Stored data entries:

====

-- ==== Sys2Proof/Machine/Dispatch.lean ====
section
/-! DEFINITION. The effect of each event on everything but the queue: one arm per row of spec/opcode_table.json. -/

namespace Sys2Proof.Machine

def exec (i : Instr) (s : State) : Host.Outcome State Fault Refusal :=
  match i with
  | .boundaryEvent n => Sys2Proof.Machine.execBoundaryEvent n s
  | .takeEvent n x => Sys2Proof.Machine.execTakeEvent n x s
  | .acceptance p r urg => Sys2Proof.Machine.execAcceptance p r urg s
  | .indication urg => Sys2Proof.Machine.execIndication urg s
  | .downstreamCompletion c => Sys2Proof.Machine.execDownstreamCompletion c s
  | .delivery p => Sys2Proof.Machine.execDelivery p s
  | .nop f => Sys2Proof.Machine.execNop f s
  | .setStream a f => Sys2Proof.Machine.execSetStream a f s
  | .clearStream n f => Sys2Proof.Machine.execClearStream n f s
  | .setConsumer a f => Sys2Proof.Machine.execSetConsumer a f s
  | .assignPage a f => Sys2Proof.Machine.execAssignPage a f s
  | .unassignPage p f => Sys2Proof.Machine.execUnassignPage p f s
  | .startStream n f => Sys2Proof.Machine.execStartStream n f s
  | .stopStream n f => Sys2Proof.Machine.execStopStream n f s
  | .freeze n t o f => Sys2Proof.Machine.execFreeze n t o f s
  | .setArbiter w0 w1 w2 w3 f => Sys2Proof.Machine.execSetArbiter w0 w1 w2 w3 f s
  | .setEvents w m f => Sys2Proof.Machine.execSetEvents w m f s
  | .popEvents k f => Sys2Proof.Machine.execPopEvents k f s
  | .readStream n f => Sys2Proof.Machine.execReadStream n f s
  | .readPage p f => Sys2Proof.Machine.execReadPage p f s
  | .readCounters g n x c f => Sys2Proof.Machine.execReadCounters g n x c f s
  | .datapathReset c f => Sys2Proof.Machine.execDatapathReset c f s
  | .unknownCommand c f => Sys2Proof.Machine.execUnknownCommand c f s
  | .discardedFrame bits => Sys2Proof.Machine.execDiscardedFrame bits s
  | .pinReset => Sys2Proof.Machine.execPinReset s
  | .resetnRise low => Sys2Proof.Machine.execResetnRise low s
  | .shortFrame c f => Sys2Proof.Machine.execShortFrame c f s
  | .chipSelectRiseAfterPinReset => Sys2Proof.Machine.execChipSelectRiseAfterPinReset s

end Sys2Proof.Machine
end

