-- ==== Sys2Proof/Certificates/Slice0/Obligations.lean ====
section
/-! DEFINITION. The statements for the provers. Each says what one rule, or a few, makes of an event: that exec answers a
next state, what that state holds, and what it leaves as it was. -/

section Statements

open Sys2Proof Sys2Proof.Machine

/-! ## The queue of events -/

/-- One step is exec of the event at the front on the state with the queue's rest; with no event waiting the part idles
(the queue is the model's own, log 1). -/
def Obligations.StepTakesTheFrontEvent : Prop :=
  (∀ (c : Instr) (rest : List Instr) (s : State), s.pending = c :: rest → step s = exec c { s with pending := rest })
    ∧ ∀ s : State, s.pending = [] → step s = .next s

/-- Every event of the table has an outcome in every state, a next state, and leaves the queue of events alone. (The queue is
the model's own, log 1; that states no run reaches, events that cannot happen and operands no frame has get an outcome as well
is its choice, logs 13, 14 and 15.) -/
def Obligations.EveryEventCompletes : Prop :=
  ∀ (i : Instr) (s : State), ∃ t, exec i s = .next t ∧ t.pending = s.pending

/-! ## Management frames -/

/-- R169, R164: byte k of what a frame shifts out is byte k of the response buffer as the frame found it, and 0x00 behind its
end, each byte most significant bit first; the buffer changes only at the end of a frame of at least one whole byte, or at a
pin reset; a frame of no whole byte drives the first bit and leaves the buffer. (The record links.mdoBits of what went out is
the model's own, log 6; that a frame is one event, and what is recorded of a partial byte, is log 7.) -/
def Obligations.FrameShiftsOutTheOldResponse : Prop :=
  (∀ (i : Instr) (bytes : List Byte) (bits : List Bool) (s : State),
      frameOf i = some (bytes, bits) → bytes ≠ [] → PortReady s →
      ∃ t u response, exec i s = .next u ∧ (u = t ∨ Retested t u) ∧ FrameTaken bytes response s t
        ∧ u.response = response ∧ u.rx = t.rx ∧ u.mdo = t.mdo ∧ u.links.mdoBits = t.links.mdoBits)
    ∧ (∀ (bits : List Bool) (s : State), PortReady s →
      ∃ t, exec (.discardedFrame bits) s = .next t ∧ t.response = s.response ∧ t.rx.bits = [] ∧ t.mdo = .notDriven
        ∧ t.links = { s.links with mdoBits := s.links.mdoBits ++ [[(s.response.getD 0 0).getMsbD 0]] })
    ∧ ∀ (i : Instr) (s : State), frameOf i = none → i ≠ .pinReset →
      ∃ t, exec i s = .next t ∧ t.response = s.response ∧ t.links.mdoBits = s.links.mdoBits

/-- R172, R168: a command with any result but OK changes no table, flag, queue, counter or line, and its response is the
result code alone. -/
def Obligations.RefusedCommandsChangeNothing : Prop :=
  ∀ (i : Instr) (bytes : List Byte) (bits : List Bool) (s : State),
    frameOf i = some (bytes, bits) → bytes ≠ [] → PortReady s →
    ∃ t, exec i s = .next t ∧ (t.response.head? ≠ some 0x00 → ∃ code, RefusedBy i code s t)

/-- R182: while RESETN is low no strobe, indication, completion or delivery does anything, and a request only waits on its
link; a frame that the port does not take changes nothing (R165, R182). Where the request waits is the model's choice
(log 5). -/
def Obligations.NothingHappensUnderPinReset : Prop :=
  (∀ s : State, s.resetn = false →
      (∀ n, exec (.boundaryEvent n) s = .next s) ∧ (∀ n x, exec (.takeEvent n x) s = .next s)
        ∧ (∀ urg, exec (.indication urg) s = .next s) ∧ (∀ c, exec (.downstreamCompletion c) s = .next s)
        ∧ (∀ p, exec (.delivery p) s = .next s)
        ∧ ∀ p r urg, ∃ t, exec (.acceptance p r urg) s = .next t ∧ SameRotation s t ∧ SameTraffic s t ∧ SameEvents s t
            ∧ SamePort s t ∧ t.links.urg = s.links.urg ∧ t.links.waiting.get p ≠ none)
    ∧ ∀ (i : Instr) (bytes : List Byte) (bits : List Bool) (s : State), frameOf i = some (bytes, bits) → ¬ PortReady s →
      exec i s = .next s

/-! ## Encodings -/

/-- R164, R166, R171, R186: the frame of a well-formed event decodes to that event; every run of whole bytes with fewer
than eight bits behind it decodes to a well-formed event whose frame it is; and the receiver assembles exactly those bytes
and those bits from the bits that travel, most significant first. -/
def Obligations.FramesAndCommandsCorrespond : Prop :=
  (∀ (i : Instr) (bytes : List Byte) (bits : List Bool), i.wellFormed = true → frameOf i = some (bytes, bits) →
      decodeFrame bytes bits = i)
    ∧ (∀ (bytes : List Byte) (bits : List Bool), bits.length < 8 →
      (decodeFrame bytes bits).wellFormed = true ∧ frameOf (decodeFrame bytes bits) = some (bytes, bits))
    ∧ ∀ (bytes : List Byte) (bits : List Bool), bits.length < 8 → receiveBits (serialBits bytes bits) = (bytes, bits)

====

_INSTRUCTIONS TO FOLLOW_
All of the data above is to be transcribed without alteration.

_ANSWER FOR THE TASK_
-- ==== Sys2Proof/Machine/Dispatch.lean ====
section
/-! DEFINITION. The effect of each event on everything but the queue: one arm per row of spec/opcode_table.json. -/

namespace Sys2Proof.Machine

def exec (i : Instr) (s : State) : Host.Outcome State Fault Refusal :=
  match i with
  | .boundaryEvent n => Sys2Proof.Machine.execBoundaryEvent n s
  | .takeEvent n x => Sys2Proof.Machine.execTakeEvent n x s
  | .acceptance p r urg => Sys2Proof.Machine.execAcceptance p r urg s
  | .indication urg => Sys2Proof.Machine.execIndication urg s
  | .downstreamCompletion c => Sys2Proof.Machine.execDownstreamCompletion c s
  | .delivery p => Sys2Proof.Machine.execDelivery p s
  | .nop f => Sys2Proof.Machine.execNop f s
  | .setStream a f => Sys2Proof.Machine.execSetStream a f s
  | .clearStream n f => Sys2Proof.Machine.execClearStream n f s
  | .setConsumer a f => Sys2Proof.Machine.execSetConsumer a f s
  | .assignPage a f => Sys2Proof.Machine.execAssignPage a f s
  | .unassignPage p f => Sys2Proof.Machine.execUnassignPage p f s
  | .startStream n f => Sys2Proof.Machine.execStartStream n f s
  | .stopStream n f => Sys2Proof.Machine.execStopStream n f s
  | .freeze n t o f => Sys2Proof.Machine.execFreeze n t o f s
  | .setArbiter w0 w1 w2 w3 f => Sys2Proof.Machine.execSetArbiter w0 w1 w2 w3 f s
  | .setEvents w m f => Sys2Proof.Machine.execSetEvents w m f s
  | .popEvents k f => Sys2Proof.Machine.execPopEvents k f s
  | .readStream n f => Sys2Proof.Machine.execReadStream n f s
  | .readPage p f => Sys2Proof.Machine.execReadPage p f s
  | .readCounters g n x c f => Sys2Proof.Machine.execReadCounters g n x c f s
  | .datapathReset c f => Sys2Proof.Machine.execDatapathReset c f s
  | .unknownCommand c f => Sys2Proof.Machine.execUnknownCommand c f s
  | .discardedFrame bits => Sys2Proof.Machine.execDiscardedFrame bits s
  | .pinReset => Sys2Proof.Machine.execPinReset s
  | .resetnRise low => Sys2Proof.Machine.execResetnRise low s
  | .shortFrame c f => Sys2Proof.Machine.execShortFrame c f s
  | .chipSelectRiseAfterPinReset => Sys2Proof.Machine.execChipSelectRiseAfterPinReset s

end Sys2Proof.Machine
end

-- ==== Sys2Proof/Certificates/Slice0/Obligations.lean ====
section
/-! DEFINITION. The statements for the provers. Each says what one rule, or a few, makes of an event: that exec answers a
next state, what that state holds, and what it leaves as it was. -/

section Statements

open Sys2Proof Sys2Proof.Machine

/-! ## The queue of events -/

/-- One step is exec of the event at the front on the state with the queue's rest; with no event waiting the part idles
(the queue is the model's own, log 1). -/
def Obligations.StepTakesTheFrontEvent : Prop :=
  (∀ (c : Instr) (rest : List Instr) (s : State), s.pending = c :: rest → step s = exec c { s with pending := rest })
    ∧ ∀ s : State, s.pending = [] → step s = .next s

/-- Every event of the table has an outcome in every state, a next state, and leaves the queue of events alone. (The queue is
the model's own, log 1; that states no run reaches, events that cannot happen and operands no frame has get an outcome as well
is its choice, logs 13, 14 and 15.) -/
def Obligations.EveryEventCompletes : Prop :=
  ∀ (i : Instr) (s : State), ∃ t, exec i s = .next t ∧ t.pending = s.pending

/-! ## Management frames -/

/-- R169, R164: byte k of what a frame shifts out is byte k of the response buffer as the frame found it, and 0x00 behind its
end, each byte most significant bit first; the buffer changes only at the end of a frame of at least one whole byte, or at a
pin reset; a frame of no whole byte drives the first bit and leaves the buffer. (The record links.mdoBits of what went out is
the model's own, log 6; that a frame is one event, and what is recorded of a partial byte, is log 7.) -/
def Obligations.FrameShiftsOutTheOldResponse : Prop :=
  (∀ (i : Instr) (bytes : List Byte) (bits : List Bool) (s : State),
      frameOf i = some (bytes, bits) → bytes ≠ [] → PortReady s →
      ∃ t u response, exec i s = .next u ∧ (u = t ∨ Retested t u) ∧ FrameTaken bytes response s t
        ∧ u.response = response ∧ u.rx = t.rx ∧ u.mdo = t.mdo ∧ u.links.mdoBits = t.links.mdoBits)
    ∧ (∀ (bits : List Bool) (s : State), PortReady s →
      ∃ t, exec (.discardedFrame bits) s = .next t ∧ t.response = s.response ∧ t.rx.bits = [] ∧ t.mdo = .notDriven
        ∧ t.links = { s.links with mdoBits := s.links.mdoBits ++ [[(s.response.getD 0 0).getMsbD 0]] })
    ∧ ∀ (i : Instr) (s : State), frameOf i = none → i ≠ .pinReset →
      ∃ t, exec i s = .next t ∧ t.response = s.response ∧ t.links.mdoBits = s.links.mdoBits

/-- R172, R168: a command with any result but OK changes no table, flag, queue, counter or line, and its response is the
result code alone. -/
def Obligations.RefusedCommandsChangeNothing : Prop :=
  ∀ (i : Instr) (bytes : List Byte) (bits : List Bool) (s : State),
    frameOf i = some (bytes, bits) → bytes ≠ [] → PortReady s →
    ∃ t, exec i s = .next t ∧ (t.response.head? ≠ some 0x00 → ∃ code, RefusedBy i code s t)

/-- R182: while RESETN is low no strobe, indication, completion or delivery does anything, and a request only waits on its
link; a frame that the port does not take changes nothing (R165, R182). Where the request waits is the model's choice
(log 5). -/
def Obligations.NothingHappensUnderPinReset : Prop :=
  (∀ s : State, s.resetn = false →
      (∀ n, exec (.boundaryEvent n) s = .next s) ∧ (∀ n x, exec (.takeEvent n x) s = .next s)
        ∧ (∀ urg, exec (.indication urg) s = .next s) ∧ (∀ c, exec (.downstreamCompletion c) s = .next s)
        ∧ (∀ p, exec (.delivery p) s = .next s)
        ∧ ∀ p r urg, ∃ t, exec (.acceptance p r urg) s = .next t ∧ SameRotation s t ∧ SameTraffic s t ∧ SameEvents s t
            ∧ SamePort s t ∧ t.links.urg = s.links.urg ∧ t.links.waiting.get p ≠ none)
    ∧ ∀ (i : Instr) (bytes : List Byte) (bits : List Bool) (s : State), frameOf i = some (bytes, bits) → ¬ PortReady s →
      exec i s = .next s

/-! ## Encodings -/

/-- R164, R166, R171, R186: the frame of a well-formed event decodes to that event; every run of whole bytes with fewer
than eight bits behind it decodes to a well-formed event whose frame it is; and the receiver assembles exactly those bytes
and those bits from the bits that travel, most significant first. -/
def Obligations.FramesAndCommandsCorrespond : Prop :=
  (∀ (i : Instr) (bytes : List Byte) (bits : List Bool), i.wellFormed = true → frameOf i = some (bytes, bits) →
      decodeFrame bytes bits = i)
    ∧ (∀ (bytes : List Byte) (bits : List Bool), bits.length < 8 →
      (decodeFrame bytes bits).wellFormed = true ∧ frameOf (decodeFrame bytes bits) = some (bytes, bits))
    ∧ ∀ (bytes : List Byte) (bits : List Bool), bits.length < 8 → receiveBits (serialBits bytes bits) = (bytes, bits)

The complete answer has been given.